EXERCISE:
Work out how many lines in the data hold the string "pairs". Reply with only that number.

════════════════

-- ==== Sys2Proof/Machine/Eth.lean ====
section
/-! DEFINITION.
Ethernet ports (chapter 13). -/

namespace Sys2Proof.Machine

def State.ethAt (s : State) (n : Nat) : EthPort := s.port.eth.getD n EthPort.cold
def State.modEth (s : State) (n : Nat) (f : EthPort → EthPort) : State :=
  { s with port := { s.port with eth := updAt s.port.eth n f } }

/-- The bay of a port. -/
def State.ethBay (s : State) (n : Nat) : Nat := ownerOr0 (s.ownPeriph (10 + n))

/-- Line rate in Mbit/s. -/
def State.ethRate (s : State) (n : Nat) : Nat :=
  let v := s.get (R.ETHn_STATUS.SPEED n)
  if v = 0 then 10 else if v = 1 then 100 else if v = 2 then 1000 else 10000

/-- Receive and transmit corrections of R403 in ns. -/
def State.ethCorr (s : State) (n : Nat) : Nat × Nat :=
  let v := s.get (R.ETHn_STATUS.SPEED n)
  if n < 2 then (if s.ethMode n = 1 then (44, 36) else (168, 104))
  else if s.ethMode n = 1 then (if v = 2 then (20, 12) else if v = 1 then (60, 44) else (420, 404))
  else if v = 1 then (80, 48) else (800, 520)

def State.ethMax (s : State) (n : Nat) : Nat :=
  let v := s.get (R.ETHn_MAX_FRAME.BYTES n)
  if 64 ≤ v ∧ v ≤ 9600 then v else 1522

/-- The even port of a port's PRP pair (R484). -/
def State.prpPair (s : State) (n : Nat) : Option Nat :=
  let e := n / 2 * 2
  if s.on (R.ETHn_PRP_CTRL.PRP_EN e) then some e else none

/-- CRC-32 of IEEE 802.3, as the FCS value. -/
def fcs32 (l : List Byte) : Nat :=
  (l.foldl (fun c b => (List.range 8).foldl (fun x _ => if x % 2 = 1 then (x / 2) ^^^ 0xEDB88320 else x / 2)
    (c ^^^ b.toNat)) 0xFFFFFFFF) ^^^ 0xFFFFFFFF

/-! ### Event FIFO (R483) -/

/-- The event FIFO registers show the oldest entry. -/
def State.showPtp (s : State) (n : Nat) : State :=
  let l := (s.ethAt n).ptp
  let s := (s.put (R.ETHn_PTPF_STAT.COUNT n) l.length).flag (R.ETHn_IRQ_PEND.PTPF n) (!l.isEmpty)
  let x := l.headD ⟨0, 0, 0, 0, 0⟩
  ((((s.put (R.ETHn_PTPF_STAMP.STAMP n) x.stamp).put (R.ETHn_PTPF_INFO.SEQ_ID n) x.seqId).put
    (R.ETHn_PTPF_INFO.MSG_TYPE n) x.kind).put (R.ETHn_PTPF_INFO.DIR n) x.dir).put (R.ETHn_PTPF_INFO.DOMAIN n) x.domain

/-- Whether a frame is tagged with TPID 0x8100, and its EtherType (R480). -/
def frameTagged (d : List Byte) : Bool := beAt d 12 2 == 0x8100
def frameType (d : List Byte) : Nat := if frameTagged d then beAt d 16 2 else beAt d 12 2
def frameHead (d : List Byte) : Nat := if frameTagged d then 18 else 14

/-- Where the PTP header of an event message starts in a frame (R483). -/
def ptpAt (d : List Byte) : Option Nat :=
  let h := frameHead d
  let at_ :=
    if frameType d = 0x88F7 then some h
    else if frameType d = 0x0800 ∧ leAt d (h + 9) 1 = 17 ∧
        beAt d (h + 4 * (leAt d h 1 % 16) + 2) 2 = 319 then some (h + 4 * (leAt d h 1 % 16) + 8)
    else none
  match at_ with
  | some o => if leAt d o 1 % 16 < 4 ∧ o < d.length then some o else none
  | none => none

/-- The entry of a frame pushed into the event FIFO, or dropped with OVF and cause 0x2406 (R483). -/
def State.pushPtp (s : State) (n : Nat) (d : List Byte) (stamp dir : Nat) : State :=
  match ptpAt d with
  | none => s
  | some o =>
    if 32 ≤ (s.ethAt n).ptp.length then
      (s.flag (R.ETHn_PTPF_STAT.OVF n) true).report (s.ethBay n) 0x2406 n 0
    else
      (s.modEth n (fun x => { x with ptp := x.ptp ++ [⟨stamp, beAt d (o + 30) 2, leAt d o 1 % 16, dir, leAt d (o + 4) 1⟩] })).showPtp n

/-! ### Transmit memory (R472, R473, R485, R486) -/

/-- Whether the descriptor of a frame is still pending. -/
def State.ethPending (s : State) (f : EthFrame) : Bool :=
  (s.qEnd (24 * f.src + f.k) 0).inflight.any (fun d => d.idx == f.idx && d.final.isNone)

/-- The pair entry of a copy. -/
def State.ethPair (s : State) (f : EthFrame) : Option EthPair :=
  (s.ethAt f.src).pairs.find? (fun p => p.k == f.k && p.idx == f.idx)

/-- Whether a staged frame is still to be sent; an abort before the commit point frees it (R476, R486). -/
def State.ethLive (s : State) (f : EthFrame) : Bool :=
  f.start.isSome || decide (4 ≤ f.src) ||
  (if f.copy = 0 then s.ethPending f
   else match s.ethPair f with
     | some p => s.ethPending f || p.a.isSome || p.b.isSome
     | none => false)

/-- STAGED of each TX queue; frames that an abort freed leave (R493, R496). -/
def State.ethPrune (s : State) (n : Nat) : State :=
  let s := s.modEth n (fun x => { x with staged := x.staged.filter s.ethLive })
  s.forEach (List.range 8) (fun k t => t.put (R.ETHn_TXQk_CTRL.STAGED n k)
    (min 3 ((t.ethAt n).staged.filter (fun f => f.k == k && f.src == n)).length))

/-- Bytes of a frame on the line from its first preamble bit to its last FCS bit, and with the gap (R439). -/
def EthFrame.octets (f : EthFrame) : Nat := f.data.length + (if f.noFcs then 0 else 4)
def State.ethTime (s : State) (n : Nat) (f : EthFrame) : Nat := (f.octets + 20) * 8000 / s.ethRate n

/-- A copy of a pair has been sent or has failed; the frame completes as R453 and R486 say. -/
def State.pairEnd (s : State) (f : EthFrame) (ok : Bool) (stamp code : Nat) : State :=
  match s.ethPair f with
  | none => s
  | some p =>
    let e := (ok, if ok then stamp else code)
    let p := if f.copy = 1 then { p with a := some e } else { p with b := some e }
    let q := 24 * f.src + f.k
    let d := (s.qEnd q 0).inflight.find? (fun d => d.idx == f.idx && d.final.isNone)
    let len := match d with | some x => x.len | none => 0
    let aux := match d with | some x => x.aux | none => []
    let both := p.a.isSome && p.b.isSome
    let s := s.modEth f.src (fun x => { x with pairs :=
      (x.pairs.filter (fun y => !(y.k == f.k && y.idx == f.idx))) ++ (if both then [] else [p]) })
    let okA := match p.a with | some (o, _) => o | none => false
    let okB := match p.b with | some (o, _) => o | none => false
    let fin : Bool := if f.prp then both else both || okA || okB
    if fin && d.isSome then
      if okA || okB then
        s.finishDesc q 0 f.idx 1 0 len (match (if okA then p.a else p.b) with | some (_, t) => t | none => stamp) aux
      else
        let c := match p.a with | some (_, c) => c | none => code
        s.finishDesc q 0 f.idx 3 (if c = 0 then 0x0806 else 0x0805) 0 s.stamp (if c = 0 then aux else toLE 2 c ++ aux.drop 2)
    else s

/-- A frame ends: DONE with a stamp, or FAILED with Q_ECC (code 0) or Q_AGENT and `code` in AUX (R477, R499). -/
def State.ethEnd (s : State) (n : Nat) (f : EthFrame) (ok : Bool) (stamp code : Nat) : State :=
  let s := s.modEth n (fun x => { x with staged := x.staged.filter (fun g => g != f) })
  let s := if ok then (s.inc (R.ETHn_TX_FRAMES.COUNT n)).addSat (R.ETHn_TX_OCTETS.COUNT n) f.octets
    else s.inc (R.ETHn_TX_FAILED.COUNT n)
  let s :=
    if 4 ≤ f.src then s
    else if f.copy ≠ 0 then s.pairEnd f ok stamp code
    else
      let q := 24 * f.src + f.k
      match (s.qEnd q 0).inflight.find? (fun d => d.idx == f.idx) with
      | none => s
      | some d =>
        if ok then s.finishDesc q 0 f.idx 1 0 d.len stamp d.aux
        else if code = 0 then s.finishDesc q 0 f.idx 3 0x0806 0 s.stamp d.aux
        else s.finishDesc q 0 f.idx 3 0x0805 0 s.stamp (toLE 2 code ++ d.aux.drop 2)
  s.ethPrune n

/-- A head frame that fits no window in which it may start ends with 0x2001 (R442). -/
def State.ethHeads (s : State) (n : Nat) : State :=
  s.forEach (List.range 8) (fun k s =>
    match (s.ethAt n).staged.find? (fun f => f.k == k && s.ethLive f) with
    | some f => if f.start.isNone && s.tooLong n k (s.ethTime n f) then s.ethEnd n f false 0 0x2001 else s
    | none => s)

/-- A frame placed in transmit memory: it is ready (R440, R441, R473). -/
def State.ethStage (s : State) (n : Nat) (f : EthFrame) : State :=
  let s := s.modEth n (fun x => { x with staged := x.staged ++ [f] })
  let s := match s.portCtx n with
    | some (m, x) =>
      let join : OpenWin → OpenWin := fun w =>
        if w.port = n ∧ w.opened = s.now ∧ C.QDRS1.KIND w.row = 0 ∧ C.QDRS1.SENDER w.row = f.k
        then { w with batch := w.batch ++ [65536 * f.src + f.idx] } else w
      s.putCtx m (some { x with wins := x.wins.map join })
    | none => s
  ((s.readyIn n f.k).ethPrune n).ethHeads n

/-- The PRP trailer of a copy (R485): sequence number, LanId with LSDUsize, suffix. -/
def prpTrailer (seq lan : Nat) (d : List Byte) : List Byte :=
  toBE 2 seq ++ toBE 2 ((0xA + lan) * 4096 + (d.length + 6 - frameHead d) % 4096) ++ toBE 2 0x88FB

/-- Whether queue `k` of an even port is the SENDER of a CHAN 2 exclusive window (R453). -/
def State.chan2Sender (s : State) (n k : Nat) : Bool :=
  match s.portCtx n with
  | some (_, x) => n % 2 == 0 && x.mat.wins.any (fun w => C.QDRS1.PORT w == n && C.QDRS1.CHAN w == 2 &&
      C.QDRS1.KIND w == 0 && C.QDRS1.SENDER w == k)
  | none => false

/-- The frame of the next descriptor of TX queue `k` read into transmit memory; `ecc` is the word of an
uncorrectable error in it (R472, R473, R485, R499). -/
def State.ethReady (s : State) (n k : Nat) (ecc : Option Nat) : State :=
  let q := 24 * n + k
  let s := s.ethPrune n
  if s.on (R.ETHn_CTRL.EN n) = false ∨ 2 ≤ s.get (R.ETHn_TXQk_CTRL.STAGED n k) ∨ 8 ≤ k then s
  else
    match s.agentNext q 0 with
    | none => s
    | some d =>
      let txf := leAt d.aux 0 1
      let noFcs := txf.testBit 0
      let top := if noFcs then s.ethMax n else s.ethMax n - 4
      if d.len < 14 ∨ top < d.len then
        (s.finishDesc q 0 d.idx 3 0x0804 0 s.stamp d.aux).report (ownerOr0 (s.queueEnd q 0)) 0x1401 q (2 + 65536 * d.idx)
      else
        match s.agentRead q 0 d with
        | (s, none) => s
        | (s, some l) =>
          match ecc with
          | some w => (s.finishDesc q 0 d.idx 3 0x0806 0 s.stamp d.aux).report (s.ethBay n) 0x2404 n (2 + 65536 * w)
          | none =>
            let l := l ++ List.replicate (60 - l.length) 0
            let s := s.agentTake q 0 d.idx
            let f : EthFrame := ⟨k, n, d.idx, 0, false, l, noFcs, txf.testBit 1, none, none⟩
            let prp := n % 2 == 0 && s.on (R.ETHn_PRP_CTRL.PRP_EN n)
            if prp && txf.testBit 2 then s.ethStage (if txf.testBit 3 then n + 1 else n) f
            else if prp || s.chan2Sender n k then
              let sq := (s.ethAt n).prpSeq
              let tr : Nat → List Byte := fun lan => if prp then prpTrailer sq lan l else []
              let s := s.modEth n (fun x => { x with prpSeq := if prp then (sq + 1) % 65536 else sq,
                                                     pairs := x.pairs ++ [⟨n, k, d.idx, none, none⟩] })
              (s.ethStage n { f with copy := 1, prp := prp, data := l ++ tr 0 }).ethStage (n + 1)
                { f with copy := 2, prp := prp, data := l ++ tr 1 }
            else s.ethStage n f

════════════════

RESPONSE TO THIS TASK:
4